Although there is no cure for Parkinson’s disease, there is effective treatment for lessening the signs and symptoms. In addition to family and friends, a well-rounded healthcare team supports the best course for an optimal quality of life, and may include medical doctors, physical therapists, speech therapists, occupational therapists, and psychologists.

Physical therapy is an effective, research-based intervention to improve movement affected by Parkinson’s disease. As physical therapists, we have helped many people with PD to balance better, walk more efficiently, have improved posture, and increase mobility. Neurologic physical therapists have the most experience in helping those with PD, specializing in addressing neurological disorders.
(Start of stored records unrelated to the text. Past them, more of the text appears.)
-- ==== Sys2Proof/Certificates/Slice0/Obligations.lean ====
section
/-! DEFINITION. The statements for the provers. A clause about a command says under which conditions on the state and the operands it
answers a next state, and what then holds; `touched` and `written` (Sys2Proof/Safety.lean) give the frames. -/

open Sys2Proof Sys2Proof.Machine

/-- A ring port goes from ABSENT to UP as its module, its lock and LINK_QUAL say,
and the SPLICE handshake leads it to JOINED (R97, R99, R100, R105). a module takes an enabled port from ABSENT to DOWN; its
removal takes it to ABSENT and disables the transmitter; lock takes DOWN to QUALIFYING and starts LINK_QUAL; a lost
condition takes QUALIFYING, UP and MISWIRED to DOWN; the end of LINK_QUAL takes QUALIFYING to UP; a poll of a module with
diagnostics stores them and sets the next poll; UP sends a SPLICE_REQ every 100 µs; a SPLICE_REQ is answered with a
SPLICE_ACK; an accepted SPLICE_ACK takes UP to JOINED and names the neighbour; the end of UNWRAP_HOLD sends the first
SPLICE_REQ; a side that has joined again is no longer wrapped. That the end of an interval moves the clock to its instant is
the model's (log entry 3). -/
def Obligations.RingPortsQualifyAndJoin : Prop :=
  (∀ (p : Fin 4) (id : Option Bytes) (s : State), s.core.portOn p = true → s.core.reg (Reg.RP_STATE p) = 1 →
      Answers (.portModulePresent p id) s (fun s' => s'.core.reg (Reg.RP_STATE p) = 2 ∧ (s'.core.port p).present = true)) ∧
  (∀ (p : Fin 4) (s : State), s.core.portOn p = true → 2 ≤ s.core.reg (Reg.RP_STATE p) → s.core.reg (Reg.RP_STATE p) ≠ 5 →
      Answers (.portModuleAbsent p) s (fun s' => s'.core.reg (Reg.RP_STATE p) = 1 ∧ (s'.core.port p).present = false ∧
      (s'.core.port p).txDis = true)) ∧
  (∀ (p : LinkLock) (s : State), s.core.reg (Reg.RP_STATE p.port) = 2 → bit (s.core.reg Reg.SUPPLY_FLAGS) 0 = false →
      p.still = none → s.core.linkPartner p.port p.sets = true →
      Answers (.portLockGained p) s (fun s' => s'.core.reg (Reg.RP_STATE p.port) = 3 ∧
      (s'.core.port p.port).qualEnd = some (s.core.now + 1000000 * s.core.reg Reg.LINK_QUAL))) ∧
  (∀ (p : Fin 4) (cause : LinkLoss) (s : State), (s.core.reg (Reg.RP_STATE p) = 3 ∨ s.core.reg (Reg.RP_STATE p) = 4 ∨
      s.core.reg (Reg.RP_STATE p) = 6) →
      Answers (.portLockLost p cause) s (fun s' => s'.core.reg (Reg.RP_STATE p) = 2 ∧ (s'.core.port p).qualEnd = none)) ∧
  (∀ (p : Fin 4) (e : Nat) (s : State), s.core.reg (Reg.RP_STATE p) = 3 → (s.core.port p).qualEnd = some e →
      Answers (.linkQualExpiry p) s (fun s' => s'.core.reg (Reg.RP_STATE p) = 4 ∧ (s'.core.port p).qualEnd = none ∧
      s'.core.now = max s.core.now e)) ∧
  (∀ (p : Fin 4) (id : Option Bytes) (diag : Option Bytes) (e : Nat) (x : Bytes) (s : State), (s.core.port p).sfpNext = some e →
      (s.core.port p).present = true → s.core.firmware = true → bit (fieldAt (s.core.blob (Reg.RP_SFP_ID p)) 92 1) 6 = true →
      diag = some x → s.core.tickOpen = true →
      Answers (.sfpDiagPoll p id diag) s (fun s' => s'.core.blob (Reg.RP_SFP_DIAG p) = padTo 22 x ∧
      (s'.core.port p).sfpNext = some (max s.core.now e + 1000000 * s.core.reg Reg.SFP_POLL))) ∧
  (∀ (p : Fin 4) (e : Nat) (s : State), s.core.reg (Reg.RP_STATE p) = 4 → (s.core.port p).reqNext = some e →
      Answers (.spliceReqSend p) s (fun s' => (s'.core.port p).reqSent = true ∧
      (s'.core.port p).reqNext = some (max s.core.now e + 100000) ∧ (headOf (mapGet {} p
      s'.core.ring.sent).frame.payload).phase = 2)) ∧
  (∀ (p : Fin 4) (f : Frame) (s : State), (s.core.reg (Reg.RP_STATE p) = 4 ∨ s.core.reg (Reg.RP_STATE p) = 5) →
      s.core.reg Reg.INJ_LEFT = 0 → f.hopCheck = f.hopCrc → f.badHeader = false → f.check = f.transitCrc → f.kind = 8 →
      (headOf f.payload).phase = 2 →
      Answers (.spliceReqRx p f) s (fun s' => (mapGet {} p s'.core.ring.sent).frame = (s.core.spliceFrame p 3).1)) ∧
  (∀ (p : Fin 4) (f : Frame) (s : State), s.core.reg (Reg.RP_STATE p) = 4 → (s.core.port p).reqSent = true →
      s.core.reg Reg.INJ_LEFT = 0 → f.hopCheck = f.hopCrc → f.badHeader = false → f.check = f.transitCrc → f.kind = 8 →
      (headOf f.payload).phase = 3 → s.core.spliceAccepts p (memberOfBytes (slice f.payload 16 32)) = true →
      Answers (.spliceAckRx p f) s (fun s' => s'.core.reg (Reg.RP_STATE p) = 5 ∧
      s'.core.reg (Reg.RP_NEIGHBOUR p) = (memberOfBytes (slice f.payload 16 32)).addr ∧ (s'.core.port p).reqNext = none)) ∧
  (∀ (p : Fin 4) (e : Nat) (s : State), s.core.reg (Reg.RP_STATE p) = 4 → (s.core.port p).holdEnd = some e →
      Answers (.unwrapHoldExpiry p) s (fun s' => (s'.core.port p).holdEnd = none ∧ (s'.core.port p).reqSent = true)) ∧
  (∀ (p : Fin 4) (s : State), s.core.joined p = true → (s.core.port p).wrapped = true →
      Answers (.unwrapComplete p) s (fun s' => (s'.core.port p).wrapped = false))

/-- A link failure of a JOINED port starts WRAP_QUAL; a glitch ends it,
its expiry drops the port to DOWN and the ring wraps (R102, R103, R104, R106). the failure is qualified,
remote fault is sent, the output queue freezes; a recovery within WRAP_QUAL counts a glitch; the end of WRAP_QUAL takes the
port to DOWN; the completed wrap originates a census with CAUSE 2; with no home port joined by LINK_WAIT the node is lone;
the end of LINK_HOLD flushes the queue and releases it; a port that carries traffic again resumes its queue. That the end of
an interval moves the clock to its instant is the model's (log entry 3). -/
def Obligations.LinkFailureWrapsTheRing : Prop :=
  (∀ (p : Fin 4) (cause : LinkLoss) (s : State), s.core.joined p = true → (s.core.port p).failing = false →
      s.core.tickOpen = true →
      Answers (.linkFailureDetect p cause) s (fun s' => s'.core.reg (Reg.RP_STATE p) = 5 ∧ (s'.core.port p).failing = true ∧
      (s'.core.port p).sendFault = !(s.core.sending p) ∧ (s'.core.port p).faultDue = s.core.sending p ∧
      (s'.core.port p).wrapEnd = some (s.core.now + 1000 * s.core.reg Reg.WRAP_QUAL) ∧ s'.core.reg (Reg.FW_HOLD_STATE p) = 1)) ∧
  (∀ (p : Fin 4) (e : Nat) (s : State), s.core.joined p = true → (s.core.port p).wrapEnd = some e → s.core.now < e →
      Answers (.linkFailureRecover p) s (fun s' => s'.core.reg (Reg.RP_STATE p) = 5 ∧ (s'.core.port p).failing = false ∧
      (s'.core.port p).wrapEnd = none ∧ s'.core.reg (Reg.RP_CNT_GLITCH p) = satAdd32 (s.core.reg (Reg.RP_CNT_GLITCH p)) 1)) ∧
  (∀ (p : Fin 4) (e : Nat) (s : State), s.core.joined p = true → s.core.joined (otherPort p) = true →
      (s.core.port p).wrapEnd = some e →
      Answers (.wrapQualExpiry p) s (fun s' => s'.core.reg (Reg.RP_STATE p) = 2 ∧ (s'.core.port p).wrapDue = true ∧
      s'.core.reg (Reg.RP_CNT_WRAP p) = satAdd32 (s.core.reg (Reg.RP_CNT_WRAP p)) 1)) ∧
  (∀ (p : Fin 4) (s : State), (s.core.port p).wrapDue = true → s.core.joined (otherPort p) = true → s.core.tickOpen = true →
      s.core.up = true → s.core.addrOn (pairOf p) ≠ 0xFFFF → s.core.ring.lone = false →
      Answers (.wrapComplete p) s (fun s' => (s'.core.port p).wrapped = true ∧ (s'.core.port p).wrapDue = false ∧
      (s'.core.census (pairOf p)).own = true ∧ (s'.core.census (pairOf p)).cause = 2)) ∧
  (∀ (e : Nat) (s : State), s.core.ring.linkWaitEnd = some e → s.core.joined 0 = false → s.core.joined 1 = false →
      s.core.ring.lone = false → s.core.tickOpen = true →
      Answers .linkWaitExpiry s (fun s' => s'.core.ring.lone = true ∧ s'.core.node.degraded = true ∧
      s'.core.reg Reg.RING_STATE = 3)) ∧
  (∀ (p : Fin 4) (h : Hold) (s : State), s.core.fwd.holds.find? (fun x => x.1 == p.val) = some (p.val, h) →
      Answers (.linkHoldExpiry p) s (fun s' => s'.core.reg (Reg.FW_HOLD_STATE p) = 0 ∧
      s'.core.fwd.holds.find? (fun x => x.1 == p.val) = none ∧ s'.core.now = max s.core.now h.ends)) ∧
  (∀ (p : Fin 4) (h : Hold) (s : State), s.core.fwd.holds.find? (fun x => x.1 == p.val) = some (p.val, h) →
      s.core.joined p = true → (s.core.port p).failing = false → s.core.now ≤ h.ends →
      Answers (.holdResume p) s (fun s' => s'.core.reg (Reg.FW_HOLD_STATE p) = 0 ∧
      s'.core.fwd.holds.find? (fun x => x.1 == p.val) = none ∧ s'.core.now = s.core.now))

/-- A census is originated, collected, closed, distributed and applied, and restarted when it stalls (R113, R117, R118,
R120, R121). a write of 1 to CENSUS_START originates a census with CAUSE 0; a COLLECT batch of a new census is taken and the
own record appended; at its return the originator builds the table from the records; the LAST FINAL batch completes the
table and schedules it for its apply tick; at the apply tick the table comes into force; a closing batch that does not
return restarts the census with CAUSE 5; so does a FINAL that stays away. That the end of an interval moves the clock to its
instant is the model's (log entry 3). That a register row acts at once, as a request at the head of the engine's queue,
is the model's reading (log entry 4). -/
def Obligations.CensusBuildsTheSegmentTable : Prop :=
  (∀ (lvl : Fin 4) (s : State), s.core.takes lvl Reg.CENSUS_START = true → s.core.addrOn 0 ≠ 0xFFFF →
      (s.core.turn 0).isSome = true → s.core.ring.lone = false →
      Answers (.censusStart lvl) s (fun s' => (s'.core.census 0).own = true ∧ (s'.core.census 0).cause = 0 ∧
      (s'.core.census 0).newest = ((s.core.census 0).newest + 1) % 65536 ∧ s'.core.wroteOk Reg.CENSUS_START = true)) ∧
  (∀ (p : Fin 4) (f : Frame) (s : State), s.core.up = true → s.core.joined p = true → s.core.reg Reg.INJ_LEFT = 0 →
      f.check = f.transitCrc → s.core.censusStale (pairOf p) f = false → (headOf f.payload).phase = 0 → f.last = false →
      (s.core.census (pairOf p)).handled ≠ some ((headOf f.payload).gen, (headOf f.payload).origin) →
      Answers (.censusCollectRx p f) s (fun s' => (s'.core.census (pairOf p)).appended = true ∧
      (s'.core.census (pairOf p)).handled = some ((headOf f.payload).gen, (headOf f.payload).origin) ∧
      (s'.core.census (pairOf p)).finalEnd = some (s.core.now + 2000000 * s.core.reg Reg.CENSUS_TIMEOUT))) ∧
  (∀ (p : Fin 4) (f : Frame) (s : State), s.core.up = true → s.core.joined p = true → s.core.reg Reg.INJ_LEFT = 0 →
      f.check = f.transitCrc → s.core.censusStale (pairOf p) f = false → s.core.leavesAsOwn p f = true →
      (headOf f.payload).phase = 0 → f.last = true → (s.core.census (pairOf p)).own = true →
      (s.core.census (pairOf p)).handled = some ((headOf f.payload).gen, (headOf f.payload).origin) →
      Answers (.censusCloseReturn p f) s (fun s' => (s'.core.census (pairOf p)).own = false ∧
      (s'.core.census (pairOf p)).pending.map (fun x => x.members) = some (buildTable (s.core.segmentOn (pairOf p))
      (s.core.reg Reg.ASSIGN_BASE) (s.core.census (pairOf p)).returned))) ∧
  (∀ (p : Fin 4) (f : Frame) (s : State), s.core.up = true → s.core.joined p = true → s.core.reg Reg.INJ_LEFT = 0 →
      f.check = f.transitCrc → s.core.censusStale (pairOf p) f = false → (headOf f.payload).phase = 1 → f.last = true →
      (headOf f.payload).batch = 0 → f.src ≠ s.core.addrOn (pairOf p) →
      (s.core.census (pairOf p)).handled = some ((headOf f.payload).gen, (headOf f.payload).origin) →
      (s.core.census (pairOf p)).pending = none → (s.core.census (pairOf p)).finals = [] →
      tickAhead (headOf f.payload).apply s.core.tickNow = true →
      Answers (.censusFinalRx p f) s (fun s' => (s'.core.census (pairOf p)).finalEnd = none ∧
      (s'.core.census (pairOf p)).pending = some
      { tick := (headOf f.payload).apply, gen := (headOf f.payload).gen, origin := (headOf f.payload).origin, members := recordsOf f.payload })) ∧
  (∀ (pair : Fin 2) (x : PendTable) (s : State), (s.core.census pair).pending = some x → s.core.tickOpen = true →
      Answers (.censusApply pair) s (fun s' => (s'.core.census pair).table = x.members ∧
      s'.core.reg Reg.CNT_CENSUS = satAdd32 (s.core.reg Reg.CNT_CENSUS) 1)) ∧
  (∀ (pair : Fin 2) (e : Nat) (s : State), s.core.up = true → s.core.addrOn pair ≠ 0xFFFF →
      (s.core.turn (2 * pair.val)).isSome = true → s.core.ring.lone = false → (s.core.census pair).deadline = some e →
      Answers (.censusTimeout pair) s (fun s' => s'.core.reg Reg.CNT_CENSUS_RESTART = satAdd32 (s.core.reg
      Reg.CNT_CENSUS_RESTART) 1 ∧ (s'.core.census pair).own = true ∧ (s'.core.census pair).cause = 5 ∧
      s'.core.now = max s.core.now e)) ∧
  (∀ (pair : Fin 2) (e : Nat) (s : State), s.core.up = true → s.core.addrOn pair ≠ 0xFFFF →
      (s.core.turn (2 * pair.val)).isSome = true → s.core.ring.lone = false → (s.core.census pair).finalEnd = some e →
      Answers (.censusFinalTimeout pair) s (fun s' => s'.core.reg Reg.CNT_CENSUS_RESTART = satAdd32 (s.core.reg
      Reg.CNT_CENSUS_RESTART) 1 ∧ (s'.core.census pair).own = true ∧ (s'.core.census pair).cause = 5 ∧
      s'.core.now = max s.core.now e))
How can physical therapy help with Parkinson’s disease?

  • Gait training to improve walking
  • Balance training to improve safe mobility
  • Aerobic exercise to improve walking and cardiac function
  • Resistance training to improve strength
  • Task-specific training to address an individual's needs, ex. Turning around, getting up from chair, reaching for something overhead

Look out for more information from us this month to further learn how physical therapy can help with Parkinson’s related impairments!


[1] Yang W, Hamilton JL, Kopil C, et al. Current and projected future economic burden of Parkinson’s disease in the US. npj Parkinson's

Disease. 2020;6(1):1-9.


[2] Collaborators GPsD. Global, regional, and national burden of Parkinson's disease, 1990–2016: a systematic analysis for the Global

Burden of Disease Study 2016. The Lancet Neurology. 2018;17(11):939.